Die Party endete 1963. Damals vereinbarten Washington und Moskau ein Verbot von überirdischen Atomwaffentests. 100 Mal hatte die US-Army in der Wüste von Nevada überirdisch die Bombe getestet; die nächsten 828 Tests fanden unter der Erde statt. 1992 war auch damit Schluss.
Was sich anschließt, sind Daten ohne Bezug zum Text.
-- ==== Sys2Proof/Machine/Triggers.lean ====
section
/-! DEFINITION. Triggers, the side slice and the capture rings: R83-R93, R136-R138, R394-R397. -/

namespace Sys2Proof.Machine

/-! ### Trigger sources and actions (R89-R93) -/

/-- The trigger settings of a consumer. -/
def State.triggerOf (s : State) (c : Consumer) : Trigger :=
  match c with
  | .sideSlice d => (s.die d).side.trigger
  | .ring r => (nth s.captures r).trigger

/-- The trigger settings of a consumer changed. -/
def State.setTrigger (s : State) (c : Consumer) (f : Trigger → Trigger) : State :=
  match c with
  | .sideSlice d => s.setSide d (fun x => { x with trigger := f x.trigger })
  | .ring r => s.setCapture r (fun x => { x with trigger := f x.trigger })

/-- A trigger firing that a consumer misses (R85, R93); a ring carries its count in the capture record. -/
def State.missTrigger (s : State) (c : Consumer) : State :=
  match c with
  | .sideSlice d => s.setSide d (fun x => { x with missed := sat 32 (x.missed + 1), missedSince := x.missedSince + 1 })
  | .ring r => s.setCapture r (fun x => if x.phase = 0 then x else { x with missed := sat 16 (x.missed + 1) })

/-- Every consumer: the side slices of A0-A4 and the eight rings. -/
def consumers : List Consumer :=
  [1, 2, 3, 4, 5].map Consumer.sideSlice ++ (List.range 8).map Consumer.ring

/-- A list of conversions that reaches a side slice at a tick, as queue entries (R85). -/
def conversions (codes : List Nat) (injected : Bool) (session at_ : Nat) : List Conv :=
  let n := codes.length
  codes.mapIdx (fun i k => { input := k, injected := injected, last := i + 1 = n, at_ := at_, session := session })

/-- Entries join a side slice's queue, whole (R85). -/
def SideSlice.enqueue (x : SideSlice) (l : List Conv) (at_ : Nat) : SideSlice :=
  { x with freeAt := if x.queue.isEmpty then max x.freeAt at_ else x.freeAt, queue := x.queue ++ l }

/-- Whether an entry stands behind a trigger's list of tick `a`: a later one, or an INJECT of the same tick (R87). -/
def Conv.behind (c : Conv) (a : Nat) : Bool := a < c.at_ || (c.injected && c.at_ = a)

/-- The request whose INJECT asked for an entry, if its session still waits for it. -/
def State.injecting (s : State) (c : Conv) : Option Request :=
  (s.session c.session).busy.filter (fun q => q.rxAt ≤ c.at_ && byteAt q.bytes 1 = c.session)

/-- The reply of an INJECT that an entry belongs to (R86). -/
def State.endInject (s : State) (c : Conv) (status : Nat) (payload : List Byte) : State :=
  match s.injecting c with
  | none => s
  | some q =>
    (s.setSession c.session (fun x => { x with busy := none })).answer (Req.of (if c.session ≤ 3 then .h0 else .h1) q) status payload

/-- A trigger's list joins a queue before the entries behind it; of the INJECT lists of its tick, those that no longer fit leave the queue with
BUSY (R85, R87, log 36). -/
def State.enqueueTrigger (s : State) (d a : Nat) (codes : List Nat) : State :=
  let q := (s.die d).side.queue
  let kept := q.filter (fun c => !(c.injected && c.at_ = a))
  let mine := q.filter (fun c => c.injected && c.at_ = a)
  if 4 < kept.length + codes.length then s.missTrigger (.sideSlice d)
  else
    let list := conversions codes false 0 a
    let r := ((mine.map (fun c => c.session)).eraseDups).foldl (fun (r : State × List Conv) k =>
      let l := mine.filter (fun c => c.session = k)
      if r.2.length + l.length + list.length + kept.length ≤ 4 then (r.1, r.2 ++ l)
      else (l.head?.elim r.1 (fun c => r.1.endInject c stBusy []), r.2)) (s, [])
    r.1.setSide d (fun x =>
      ({ x with queue := [] } : SideSlice).enqueue
        (kept.filter (fun c => !c.behind a) ++ list ++ r.2 ++ kept.filter (fun c => c.behind a))
        (if x.queue.isEmpty then a else x.freeAt))

/-- A consumer's action, when its delay is over (R85, R90, R136). On a side slice out of service it is dropped and not counted as missed; R88
states no more than that nothing is converted (log 36). -/
def State.triggerActs (s : State) (c : Consumer) : State :=
  match (s.triggerOf c).actAt with
  | none => s
  | some a =>
    if s.now < a then s
    else
      let g := s.triggerOf c
      let s := s.setTrigger c (fun x => { x with actAt := none, acted := 4 * a })
      match c with
      | .sideSlice d => if s.outOfService d then s else s.enqueueTrigger d a g.codes
      | .ring r => s.captureTrigger r 0 a

/-- A source fires at an instant in quarter ticks: each consumer that names it starts its delay, or misses the firing while a delay runs
(R90, R93). An action due by that instant comes first; an edge that is older than an action already taken fell into its delay. -/
def State.fireSource (s : State) (sources : List Nat) (quarter : Nat) : State :=
  consumers.foldl (fun (s : State) c =>
    if !sources.contains (s.triggerOf c).source then s
    else
      let s := if (s.triggerOf c).actAt.any (fun a => 4 * a ≤ quarter) then s.triggerActs c else s
      let g := s.triggerOf c
      if g.actAt.isSome || quarter < g.acted then s.missTrigger c
      else s.setTrigger c (fun x =>
        { x with actAt := some (s.rawInstant ((quarter + 3) / 4 + 4 * x.delay)), sourceAt := quarter })) s

/-! ### PWMIN edges (R92) -/

/-- The source encodings an edge of a pin fires (Table 3.7). -/
def edgeSources (pin : Nat) (rising : Bool) : List Nat :=
  let b := 0x20 + 4 * pin
  [if rising then b else b + 1, b + 2]

/-- An edge that has stood for 100 ns by an instant in quarter ticks is no part of a pulse shorter than that: it fires, as of its own
instant (R92). -/
def State.settlePin (s : State) (pin quarter : Nat) : State :=
  match nth s.pins.pwm pin with
  | some (q, rising) =>
    if q + 7 ≤ quarter then
      State.fireSource { s with pins := { s.pins with pwm := alter s.pins.pwm pin (fun _ => none) } } (edgeSources pin rising) q
    else s
  | none => s

/-- The edges that have stood for 100 ns fire. -/
def State.settlePwm (s : State) : State := (s.settlePin 0 (4 * s.now)).settlePin 1 (4 * s.now)

/-- PWMIN_EDGE (R92): `quarter` is the capture instant in periods of 15.625 ns, a quarter of a tick. Two edges less than 100 ns apart are a
pulse that the part ignores. -/
def execPwminEdge (t pin : Nat) (rising : Bool) (quarter : Nat) (s : State) : Out :=
  let s := s.tickTo t
  guarded (pin < 2)
    (if s.phase ≠ .ready && s.phase ≠ .running then s
    else
      let s := s.settlePwm.settlePin pin quarter
      let held := match nth s.pins.pwm pin with
        | some _ => none
        | none => some (quarter, rising)
      { s with pins := { s.pins with pwm := alter s.pins.pwm pin (fun _ => held) } })

/-! ### Rows of triggers -/

/-- TRIGGER_TIMER_FIRING (R91). -/
def execTriggerTimerFiring (t timer : Nat) (s : State) : Out :=
  let s := s.tickTo t
  let s := s.settlePwm
  let x := nth s.timers timer
  guarded (timer < 8)
    (if x.mode ≠ 0 && x.next ≤ s.now then
      let s := { s with timers := alter s.timers timer (fun x =>
        if x.mode = 2 then { x with next := x.next + x.period } else { x with mode := 0 }) }
      s.fireSource [0x10 + timer] (4 * x.next)
    else s)

/-- TRIGGER_ACTION (R90). -/
def execTriggerAction (t : Nat) (consumer : Consumer) (s : State) : Out :=
  let s := s.tickTo t
  guarded consumer.exists (s.settlePwm.triggerActs consumer)

/-! ### Side slice (R84-R86) -/

/-- The four 16-byte entries of the INJECT reply, after its count (Table 16.7). -/
def injectReply (l : List ConvResult) : List Byte :=
  le 1 l.length ++ zeros 7 ++
  fit 64 ((l.map (fun x => le 1 x.input ++ zeros 1 ++ le 2 x.code ++ zeros 4 ++ le 8 x.time)).flatten)

/-- The reply of an INJECT, once its last conversion has finished (R86). -/
def State.answerInject (s : State) (d : Nat) (c : Conv) : State :=
  let payload := injectReply (s.die d).side.injected
  (s.setSide d (fun x => { x with injected := [] })).endInject c stOk payload

/-- The side slice of a die out of service converts nothing: the lists in its queue leave it, and an INJECT is answered DEGRADED (R88,
log 36). -/
def State.dropSide (s : State) (d : Nat) : State :=
  let q := (s.die d).side.queue
  let s := s.setSide d (fun x => { x with queue := [], injected := [], triggered := [] })
  (q.filter (fun c => c.injected && c.last)).foldl (fun (s : State) c => s.endInject c stDegraded []) s

/-- Event source 72 + (d - 1), once the last conversion of a triggered list has finished (R86). -/
def State.conversionEvent (s : State) (d : Nat) : State :=
  let x := (s.die d).side
  let time := (x.triggered.head?.map (fun r => r.time)).getD 0
  let body := objBody (handleOf d 0 8)
    (fit 4 (x.triggered.flatMap (fun r => le 1 r.input)) ++ fit 8 (x.triggered.flatMap (fun r => le 2 r.code)) ++
      countItem x.missedSince)
  (s.setSide d (fun x => { x with triggered := [], missedSince := 0 })).raise (71 + d) time body

/-- SIDE_SLICE_CONVERSION (R84): the conversion at the head of the queue, sampled at the first raw instant from which the
side slice is free, finishes 1.0 µs later. -/
def execSideSliceConversion (t die : Nat) (code : SideCode) (s : State) : Out :=
  let s := (s.tickTo t).settlePwm
  let x := (s.die die).side
  let at_ := s.rawInstant x.freeAt
  guarded (isAcquisition die)
    (match x.queue with
     | [] => s
     | c :: rest =>
       if s.outOfService die then s.dropSide die
       else if s.now < at_ + 16 then s
       else
         let r : ConvResult := { input := c.input, code := code % 4096, time := s.stamp at_ }
         let s := s.setSide die (fun x => { x with
           queue := rest, freeAt := at_ + 16
           injected := if c.injected then x.injected ++ [r] else x.injected
           triggered := if c.injected then x.triggered else x.triggered ++ [r] })
         if !c.last then s
         else if c.injected then s.answerInject die c
         else s.conversionEvent die)

/-! ### Capture rings (R137, R138, R394-R397) -/

/-- POST_TRIGGER_END (R138): the buffer is frozen once its post-trigger length is complete. A sample whose pair disagrees is delivered with the
next sample, on a three-slice bench up to two instants later (R339). -/
def execPostTriggerEnd (t ring : Nat) (s : State) : Out :=
  let s := s.tickTo t
  let c := nth s.captures ring
  guarded (ring < 8)
    (if c.phase = 2 && c.lastIndex + 2 < (s.now - c.epochTick) / 4 then s.setCapture ring (fun c => s.freeze c s.now)
    else s)

/-- The record a drained capture becomes (R395). -/
def Capture.pendingRecord (c : Capture) : PendingRecord :=
  { die := c.die, epoch := c.epoch, units := c.units, pre := c.pre, cause := c.cause
    flags := ofBool c.truncated + 2 * ofBool c.sliced + 4 * ofBool (bit c.options 2) + 8 * ofBool c.subst
    firstIndex := c.firstIndex, firstTick := c.epochTick + 4 * c.firstIndex, actedAt := c.actedAt
    missed := c.missed, excluded := c.excluded, blocks := c.blocks }

/-- DRAIN_END (R138): the frozen contents have crossed the link at the rates of R26; the buffer re-arms if it repeats, or stays idle. -/
def execDrainEnd (t ring : Nat) (s : State) : Out :=
  let s := s.tickTo t
  let c := nth s.captures ring
  guarded (ring < 8)
    (if c.phase = 3 && !s.dieDown c.die && (s.drained c).drainLeft = 0 then
      s.setCapture ring (fun c =>
        { c with
          phase := if bit c.options 2 then 1 else 0, buffer := [], missed := 0, truncated := false, subst := false
          writing := c.writing ++ [c.pendingRecord] })
    else s)

/-- The header of Table 12.20. -/
def State.ringHeader (s : State) (r number position : Nat) (x : PendingRecord) : List Byte :=
  withCrc (le 2 1 ++ le 1 r ++ le 1 x.die ++ le 4 number ++ le 8 position ++ le 4 x.epoch ++ le 1 x.units ++ le 1 x.pre ++
    le 1 x.cause ++ le 1 x.flags ++ le 8 x.firstIndex ++ le 8 (s.stamp x.firstTick) ++ le 8 (s.stamp x.actedAt) ++
    le 2 x.blocks.length ++ le 2 x.missed ++ x.excluded.flatMap (le 1) ++ zeros 2 ++ le 4 (crc32c x.blocks.flatten))

/-- The bytes padded to whole pages of 4,096 (R394). -/
def padPage (l : List Byte) : List Byte := fit ((l.length + 4095) / 4096 * 4096) l

/-- The first position that survives when the newest position is `newest`: the block it lies in has been erased. -/
def survivesFrom (size newest : Nat) : Nat := newest / 262144 * 262144 + 262144 - size * 4194304

/-- A record joins a ring; records that overlap the erased block are discarded (R394). -/
def Ring.append (x : Ring) (bytes : List Byte) : Ring :=
  let newest := x.newest + bytes.length
  let l := (x.records ++ [({ position := x.newest, bytes := bytes } : RingRecord)]).filter
    (fun (r : RingRecord) => survivesFrom x.size newest ≤ r.position)
  { x with
    newest := newest, written := x.written + 1, records := l
    oldest := match l with
      | [] => newest
      | r :: _ => r.position }

/-- The handle of a ring. -/
def ringHandle (r : Nat) : Nat := 0x0400 + r

/-- Marks the writer has passed are overtaken: event source 142 once for each (R397). -/
def State.overtakeMarks (s : State) (r : Nat) : State :=
  let oldest := (nth s.store.rings r).oldest
  (List.range 8).foldl (fun (s : State) k =>
    let hit := (s.session k).marks.filter (fun m => m.ring = r && !m.lost && m.pos < oldest)
    let s := s.setSession k (fun x => { x with
      marks := alterWhere x.marks (fun m => m.ring = r && m.pos < oldest) (fun m => { m with lost := true }) })
    hit.foldl (fun (s : State) m =>
      s.raise 142 s.stampNow (objBody (ringHandle r) (le 1 m.index ++ le 8 m.pos))) s) s

/-- A capture record is written to its ring: event source 143 (Table 12.21). -/
def State.writeCapture (s : State) (r : Nat) (x : PendingRecord) : State :=
  let g := nth s.store.rings r
  let number := g.written + 1
  let bytes := padPage (s.ringHeader r number g.newest x ++ x.blocks.flatten)
  let s := { s with store := { s.store with rings := alter s.store.rings r (fun g => g.append bytes) } }
  let s := s.overtakeMarks r
  s.raise 143 s.stampNow
    (le 2 (ringHandle r) ++ le 1 x.die ++ le 1 x.flags ++ le 4 number ++ le 8 g.newest ++ le 4 bytes.length ++
      le 2 x.missed ++ zeros 2 ++ le 8 (s.stamp x.actedAt))

/-- CAPTURE_RECORD_COMPLETE (R395): the oldest drained capture of a ring is complete in it, or is discarded because the
store cannot take it: event source 144. While a commit runs it goes first (Table 12.22). -/
def execCaptureRecordComplete (t ring : Nat) (s : State) : Out :=
  let s := s.tickTo t
  guarded (ring < 8)
    (match (nth s.captures ring).writing with
     | [] => s
     | x :: rest =>
       if s.power.commit.isSome then s
       else
       let s := s.setCapture ring (fun c => { c with writing := rest })
       if s.storeWrites then s.writeCapture ring x else s.raise 144 s.stampNow (objBody (ringHandle ring) []))

end Sys2Proof.Machine
end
Heute erinnert am Stadtrand von Las Vegas ein Museum an die damalige Zeit. Längst gibt es auch Proteste aus der Bevölkerung. Als vor Jahren in der Nähe der Stadt ein Atomendlager gebaut werden sollte, verhinderte der damalige Präsident Barack Obama das. Die Folgen der Tests sind noch heute allenthalben zu sehen. In der Wüste finden sich zahlreiche Krater, der größte misst 396 mal 97 Meter. Die Folgen für die Menschen, die dem Fallout schutzlos ausgesetzt waren, sind weitaus dramatischer. Viele ehemalige Soldaten und Anwohner erkrankten an Leukämie, eine tödliche Krankheit, die durch radioaktive Bestrahlung ausgelöst wird. Die US-Regierung legte später ein Programm zur Unterstützung der Betroffenen auf. Soldaten erhielten 75.000 Dollar, Zivilisten 50.000. Wie viele Menschen Opfer des Leichtsinns, der in den fünfziger Jahren herrschte, wurden, ist nicht bekannt, aber zweifellos handelt es sich um viele tausende.